I don't wanna be alone
I don't wanna be here baby
I know that you drive me crazy
Leave me alone
I don't want you in my life
All you bring is pain and depression on my mind
I need patience
Just to make it
Through the day I waited ages
I know that you're feeling blue
I can see right through you
No one's gonna get that but me and you
Don't ever get attached
Cause nothing lasts forever
You make me lose control
When I think bout you
I think I'll be fine
I'm running out of time
Might feel better when I die
Got some problems in my brain
I think I'm just insane
Every day feels the same
I just need to find my peace
But there's nothing helping me
All these bitches want my money they don't want my love
Shawty why she calling
Already told her I don't wanna talk
That bitch is making me so sick that I just wanna fucking die
I just be feeling down when that bitch is in my head
I just wanna get rid off her coz she making me kill myself
The lyrics to Mikey and the Drags's song "Don't Be Shy" delve deep into themes of loneliness, heartache, and mental health struggles. The repetition of "I don't know hey" underscores the uncertainty and confusion the singer feels about their own feelings and situation. The repetition also creates a sense of internal turmoil and contemplation.
The line "My heart is fucked up, it hurts sometimes" reveals the singer's emotional pain and vulnerability. Despite trying to convince themselves that "it's fine," they acknowledge feeling numb and screaming for help. The plea for someone to stay and not go away highlights their fear of being alone and the desperate need for companionship and connection.

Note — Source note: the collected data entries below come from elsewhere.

-- ==== Sys2Proof/Certificates/Slice0/Obligations.lean ====
section
/-!
DEFINITION. The statements about the model, each from the rules that its docstring names. A statement of what an instruction
does says what exec answers; the frame of a result is that of the operation that writes it (the section on operands).
-/

open Sys2Proof Sys2Proof.Machine

/-! ## Operands (chapter 4) -/

/-- R90, R91, R92 and R94: where a scalar result goes. x0 to x15 belong to the thread; s0 discards; s1 to s11 belong to the core;
a result in q0 to q3 is pushed through the port as 128 bits with zeros above. Of the writes of one cycle to a shared register that of the
highest-numbered thread persists. What is not named stays.

R90, R91, R94 and R135: where a vector result goes. v0 to v15 belong to the thread, their high halves in a gang to the odd slot; y0 to y11
belong to the core, and of them the bytes of the lanes written change, each but where a higher-numbered thread has written it in the same
cycle; a port takes 128 bits. What is not named stays.

R93 and R94: a mask result changes the mask it names and nothing else, in a gang its high half that of the odd slot; m0 keeps its ones.

R79, R91 and R92: both words of a bundle read what stood before either wrote: s0 reads zero, a port reads the low half of the
entry the bundle pops, and a result that the bundle has written to a register is not seen. -/
def Obligations.OperandsAndResults : Prop :=
  (∀ (s : State) (r : Reg) (v : W64),
      (r.toNat < 16 → onlyThread s.iss.core s.iss.slot s (writeX s r v) ∧
        { thrAt (writeX s r v) s.iss.core s.iss.slot with x := (me s).x } = me s ∧
        (∀ n, tget 0 (thrAt (writeX s r v) s.iss.core s.iss.slot).x n = if n = r.toNat then v else tget 0 (me s).x n)) ∧
      (r.toNat = 16 → writeX s r v = s) ∧
      (16 < r.toNat → r.toNat < 28 →
        let k := coreAt s s.iss.core
        let k' := coreAt (writeX s r v) s.iss.core
        onlyCore s.iss.core s (writeX s r v) ∧ { k' with s := k.s, wrote := k.wrote } = k ∧
        k'.wrote = k.wrote ++ [(r.toNat, s.iss.slot, 0xFF)] ∧ (∀ n, n + 16 ≠ r.toNat → tget 0 k'.s n = tget 0 k.s n) ∧
        ((∀ w ∈ k.wrote, w.1 = r.toNat → w.2.1 ≤ s.iss.slot) → tget 0 k'.s (r.toNat - 16) = v) ∧
        ((∃ w ∈ k.wrote, w.1 = r.toNat ∧ s.iss.slot < w.2.1 ∧ w.2.2 = 0xFF) → k'.s = k.s)) ∧
      (28 ≤ r.toNat → isTwin (me s) = false →
        writeX s r v = portPush s s.iss.core s.iss.slot (r.toNat - 28) (v.setWidth 128))) ∧
  (∀ (s : State) (r : Reg) (v : W256) (bytes : Nat),
      let t := writeV s r v bytes
      (r.toNat < 16 → ganged s = false → onlyThread s.iss.core s.iss.slot s t ∧
        { thrAt t s.iss.core s.iss.slot with v := (me s).v } = me s ∧
        (∀ n, tget 0 (thrAt t s.iss.core s.iss.slot).v n = if n = r.toNat then v.setWidth 128 else tget 0 (me s).v n)) ∧
      (r.toNat < 16 → ganged s = true → (thrAt s s.iss.core (s.iss.slot + 1)).slot = .ganghigh →
        sameDevice s t ∧ sameOtherCores s.iss.core s t ∧
        (∀ u, u ≠ s.iss.slot → u ≠ s.iss.slot + 1 → thrAt t s.iss.core u = thrAt s s.iss.core u) ∧
        { coreAt t s.iss.core with threads := (coreAt s s.iss.core).threads } = coreAt s s.iss.core ∧
        ∀ j < 2, { thrAt t s.iss.core (s.iss.slot + j) with v := (thrAt s s.iss.core (s.iss.slot + j)).v } = thrAt s s.iss.core (s.iss.slot + j) ∧
          ∀ n, tget 0 (thrAt t s.iss.core (s.iss.slot + j)).v n =
            if n = r.toNat then (v >>> (128 * j)).setWidth 128 else tget 0 (thrAt s s.iss.core (s.iss.slot + j)).v n) ∧
      (16 ≤ r.toNat → r.toNat < 28 →
        let k := coreAt s s.iss.core
        let k' := coreAt t s.iss.core
        onlyCore s.iss.core s t ∧ { k' with y := k.y, wrote := k.wrote } = k ∧
        k'.wrote = k.wrote ++ [(16 + r.toNat, s.iss.slot, bytes)] ∧ (∀ n, n + 16 ≠ r.toNat → tget 0 k'.y n = tget 0 k.y n) ∧
        ∀ i < 128, (tget 0 k'.y (r.toNat - 16)).getLsbD i =
          if bytes.testBit (i / 8) = true ∧ ∀ w ∈ k.wrote, w.1 = 16 + r.toNat → s.iss.slot < w.2.1 → w.2.2.testBit (i / 8) = false
          then v.getLsbD i else (tget 0 k.y (r.toNat - 16)).getLsbD i) ∧
      (28 ≤ r.toNat → isTwin (me s) = false → t = portPush s s.iss.core s.iss.slot (r.toNat - 28) (v.setWidth 128))) ∧
  (∀ (s : State) (m : MaskNo) (v : BitVec 32), ganged s = false →
      onlyThread s.iss.core s.iss.slot s (writeM s m v) ∧
      { thrAt (writeM s m v) s.iss.core s.iss.slot with m1 := (me s).m1, m2 := (me s).m2, m3 := (me s).m3 } = me s ∧
      (∀ n : MaskNo, maskOfThr (thrAt (writeM s m v) s.iss.core s.iss.slot) n =
        if n = m ∧ m ≠ 0 then v.setWidth 16 else maskOfThr (me s) n) ∧
      maskOfThr (me s) 0 = 0xFFFF) ∧
  (∀ (s : State) (m : MaskNo) (v : BitVec 32), ganged s = true →
      let c := s.iss.core
      let t := writeM s m v
      onlyCore c s t ∧ { coreAt t c with threads := (coreAt s c).threads } = coreAt s c ∧
      (∀ u, u ≠ s.iss.slot → u ≠ s.iss.slot + 1 → thrAt t c u = thrAt s c u) ∧
      ∀ j < 2, let th := thrAt s c (s.iss.slot + j)
        { thrAt t c (s.iss.slot + j) with m1 := th.m1, m2 := th.m2, m3 := th.m3 } = th ∧
        ∀ n : MaskNo, maskOfThr (thrAt t c (s.iss.slot + j)) n = if n = m ∧ m ≠ 0 then (v >>> (16 * j)).setWidth 16 else maskOfThr th n) ∧
  (∀ (s : State) (k : Core), s.iss.latch = some k →
      readX s 16 = 0 ∧
      (∀ r : Reg, r.toNat < 16 → readX s r = tget 0 (thrOf k s.iss.slot).x r.toNat) ∧
      (∀ r : Reg, 16 < r.toNat → r.toNat < 28 → readX s r = tget 0 k.s (r.toNat - 16)) ∧
      (∀ r : Reg, 28 ≤ r.toNat → readX s r = (popped s (r.toNat - 28)).setWidth 64) ∧
      (∀ (d r : Reg) (v : W64), d.toNat < 28 → readX (writeX s d v) r = readX s r) ∧
      (∀ (d r : Reg) (v : W256), d.toNat < 28 → readX (writeV s d v) r = readX s r ∧ readV (writeV s d v) r = readV s r) ∧
      (∀ (d r : Reg) (v : W64), d.toNat < 28 → readV (writeX s d v) r = readV s r))

/-! ## Scalar integers (chapter 5) -/

/-- R107: the results of the ALU instructions, as arithmetic of numbers wrapped to 64 bits.

R107 and R111: the shifts take the low six bits of their count; SAR brings in copies of the sign, ROL brings in what it
shifts out.

R111 and R112: the immediate forms with each immediate read as its row says, the constants, and the words that do nothing
(R79). -/
def Obligations.ScalarIntegerResults : Prop :=
  (∀ (s : State) (rd ra rb rc : Reg),
      exec (.add rd ra rb) s = .next (writeX s rd (BitVec.ofNat 64 (natX s ra + natX s rb))) ∧
      exec (.sub rd ra rb) s = .next (writeX s rd (BitVec.ofInt 64 ((natX s ra : Int) - natX s rb))) ∧
      (∃ v, exec (.and rd ra rb) s = .next (writeX s rd v) ∧
        ∀ i < 64, v.getLsbD i = ((readX s ra).getLsbD i && (readX s rb).getLsbD i)) ∧
      (∃ v, exec (.or rd ra rb) s = .next (writeX s rd v) ∧
        ∀ i < 64, v.getLsbD i = ((readX s ra).getLsbD i || (readX s rb).getLsbD i)) ∧
      (∃ v, exec (.xor rd ra rb) s = .next (writeX s rd v) ∧
        ∀ i < 64, v.getLsbD i = ((readX s ra).getLsbD i != (readX s rb).getLsbD i)) ∧
      exec (.min rd ra rb) s = .next (writeX s rd (BitVec.ofInt 64 (min (intX s ra) (intX s rb)))) ∧
      exec (.max rd ra rb) s = .next (writeX s rd (BitVec.ofInt 64 (max (intX s ra) (intX s rb)))) ∧
      exec (.minu rd ra rb) s = .next (writeX s rd (BitVec.ofNat 64 (min (natX s ra) (natX s rb)))) ∧
      exec (.maxu rd ra rb) s = .next (writeX s rd (BitVec.ofNat 64 (max (natX s ra) (natX s rb)))) ∧
      exec (.slt rd ra rb) s = .next (writeX s rd (if intX s ra < intX s rb then 1 else 0)) ∧
      exec (.sltu rd ra rb) s = .next (writeX s rd (if natX s ra < natX s rb then 1 else 0)) ∧
      exec (.seq rd ra rb) s = .next (writeX s rd (if natX s ra = natX s rb then 1 else 0)) ∧
      exec (.csel rd rc ra rb) s = .next (writeX s rd (if natX s rc = 0 then readX s rb else readX s ra))) ∧
  (∀ (s : State) (rd ra rb : Reg) (n : BitVec 6),
      exec (.shl rd ra rb) s = .next (writeX s rd (BitVec.ofNat 64 (natX s ra * 2 ^ (natX s rb % 64)))) ∧
      exec (.shr rd ra rb) s = .next (writeX s rd (BitVec.ofNat 64 (natX s ra / 2 ^ (natX s rb % 64)))) ∧
      exec (.sar rd ra rb) s = .next (writeX s rd (BitVec.ofInt 64 (intX s ra / 2 ^ (natX s rb % 64)))) ∧
      (∃ v, exec (.rol rd ra rb) s = .next (writeX s rd v) ∧
        ∀ i < 64, v.getLsbD ((i + natX s rb) % 64) = (readX s ra).getLsbD i) ∧
      exec (.shli rd ra n) s = .next (writeX s rd (BitVec.ofNat 64 (natX s ra * 2 ^ n.toNat))) ∧
      exec (.shri rd ra n) s = .next (writeX s rd (BitVec.ofNat 64 (natX s ra / 2 ^ n.toNat))) ∧
      exec (.sari rd ra n) s = .next (writeX s rd (BitVec.ofInt 64 (intX s ra / 2 ^ n.toNat)))) ∧
  (∀ (s : State) (rd ra : Reg) (k : BitVec 16) (h : BitVec 2) (e : BitVec 32),
      exec (.addi rd ra k) s = .next (writeX s rd (BitVec.ofInt 64 (intX s ra + k.toInt))) ∧
      (∃ v, exec (.andi rd ra k) s = .next (writeX s rd v) ∧
        ∀ i < 64, v.getLsbD i = ((readX s ra).getLsbD i && k.getLsbD (min i 15))) ∧
      (∃ v, exec (.ori rd ra k) s = .next (writeX s rd v) ∧
        ∀ i < 64, v.getLsbD i = ((readX s ra).getLsbD i || (decide (i < 16) && k.getLsbD i))) ∧
      (∃ v, exec (.xori rd ra k) s = .next (writeX s rd v) ∧
        ∀ i < 64, v.getLsbD i = ((readX s ra).getLsbD i != (decide (i < 16) && k.getLsbD i))) ∧
      exec (.slti rd ra k) s = .next (writeX s rd (if intX s ra < k.toInt then 1 else 0)) ∧
      exec (.movi rd k) s = .next (writeX s rd (BitVec.ofInt 64 k.toInt)) ∧
      (∃ v, exec (.movhi rd h k) s = .next (writeX s rd v) ∧ ∀ i < 64, v.getLsbD i =
        if i / 16 = h.toNat then k.getLsbD (i % 16) else (readX s rd).getLsbD i) ∧
      exec (.movl rd e) s = .next (writeX s rd (BitVec.ofInt 64 e.toInt)) ∧
      exec (.movlU rd e) s = .next (writeX s rd (BitVec.ofNat 64 e.toNat)) ∧
      exec (.movlH rd e) s = .next (writeX s rd (BitVec.ofNat 64 (e.toNat * 2 ^ 32 + natX s rd % 2 ^ 32))) ∧
      exec .nop s = .next s ∧ exec .anop s = .next s)

/-- R108 and R109: products by their halves; a division by zero traps DIV0 with the dividend in $eaddr; any other division
gives the quotient truncated toward zero or the remainder, which wrap to 64 bits (so -2^63 / -1 gives -2^63 and remainder 0),
and the thread is busy for 24 cycles of its core.

R110: counts of leading and trailing zeros and of ones, the extraction and insertion of a field that pos = f[5:0] and
len = min(f[14:8], 64) give, and the absolute value, which wraps. -/
def Obligations.ProductsDivisionsAndBits : Prop :=
  (∀ (s : State) (rd ra rb : Reg),
      exec (.mul rd ra rb) s = .next (writeX s rd (BitVec.ofNat 64 (natX s ra * natX s rb))) ∧
      exec (.mulh rd ra rb) s = .next (writeX s rd (BitVec.ofInt 64 (intX s ra * intX s rb / 2 ^ 64))) ∧
      exec (.mulhu rd ra rb) s = .next (writeX s rd (BitVec.ofNat 64 (natX s ra * natX s rb / 2 ^ 64))) ∧
      (readX s rb = 0 → ∀ i ∈ [Instr.div rd ra rb, .divu rd ra rb, .rem rd ra rb, .remu rd ra rb],
        exec i s = .next (takeTrap s 1 0x0D (readX s ra))) ∧
      (readX s rb ≠ 0 →
        exec (.div rd ra rb) s = .next (busy (writeX s rd (BitVec.ofInt 64 ((intX s ra).tdiv (intX s rb)))) 24 0) ∧
        exec (.rem rd ra rb) s = .next (busy (writeX s rd (BitVec.ofInt 64 ((intX s ra).tmod (intX s rb)))) 24 0) ∧
        exec (.divu rd ra rb) s = .next (busy (writeX s rd (BitVec.ofNat 64 (natX s ra / natX s rb))) 24 0) ∧
        exec (.remu rd ra rb) s = .next (busy (writeX s rd (BitVec.ofNat 64 (natX s ra % natX s rb))) 24 0))) ∧
  (∀ (s : State) (rd ra rb : Reg),
      (∃ n ≤ 64, exec (.clz rd ra) s = .next (writeX s rd (BitVec.ofNat 64 n)) ∧
        (∀ i < n, (readX s ra).getLsbD (63 - i) = false) ∧ (n < 64 → (readX s ra).getLsbD (63 - n) = true)) ∧
      (∃ n ≤ 64, exec (.ctz rd ra) s = .next (writeX s rd (BitVec.ofNat 64 n)) ∧
        (∀ i < n, (readX s ra).getLsbD i = false) ∧ (n < 64 → (readX s ra).getLsbD n = true)) ∧
      exec (.popc rd ra) s = .next (writeX s rd (BitVec.ofNat 64 ((List.range 64).countP (readX s ra).getLsbD))) ∧
      (∃ v, exec (.ext rd ra rb) s = .next (writeX s rd v) ∧ ∀ i < 64, v.getLsbD i =
        (decide (i < min (natX s rb / 256 % 128) 64) && (readX s ra).getLsbD (natX s rb % 64 + i))) ∧
      (∃ v, exec (.ins rd ra rb) s = .next (writeX s rd v) ∧ ∀ i < 64, v.getLsbD i =
        if natX s rb % 64 ≤ i ∧ i < natX s rb % 64 + min (natX s rb / 256 % 128) 64
        then (readX s ra).getLsbD (i - natX s rb % 64) else (readX s rd).getLsbD i) ∧
      exec (.abs rd ra) s = .next (writeX s rd (BitVec.ofInt 64 (intX s ra).natAbs)))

The lyrics express a conflicting desire for company and a fear of attachment. The singer acknowledges that the person in their life brings pain and depression, yet they also reveal their struggle to let go and be alone. This internal struggle is further reflected in the line "All these bitches want my money, they don't want my love," suggesting a sense of loneliness and betrayal in their relationships.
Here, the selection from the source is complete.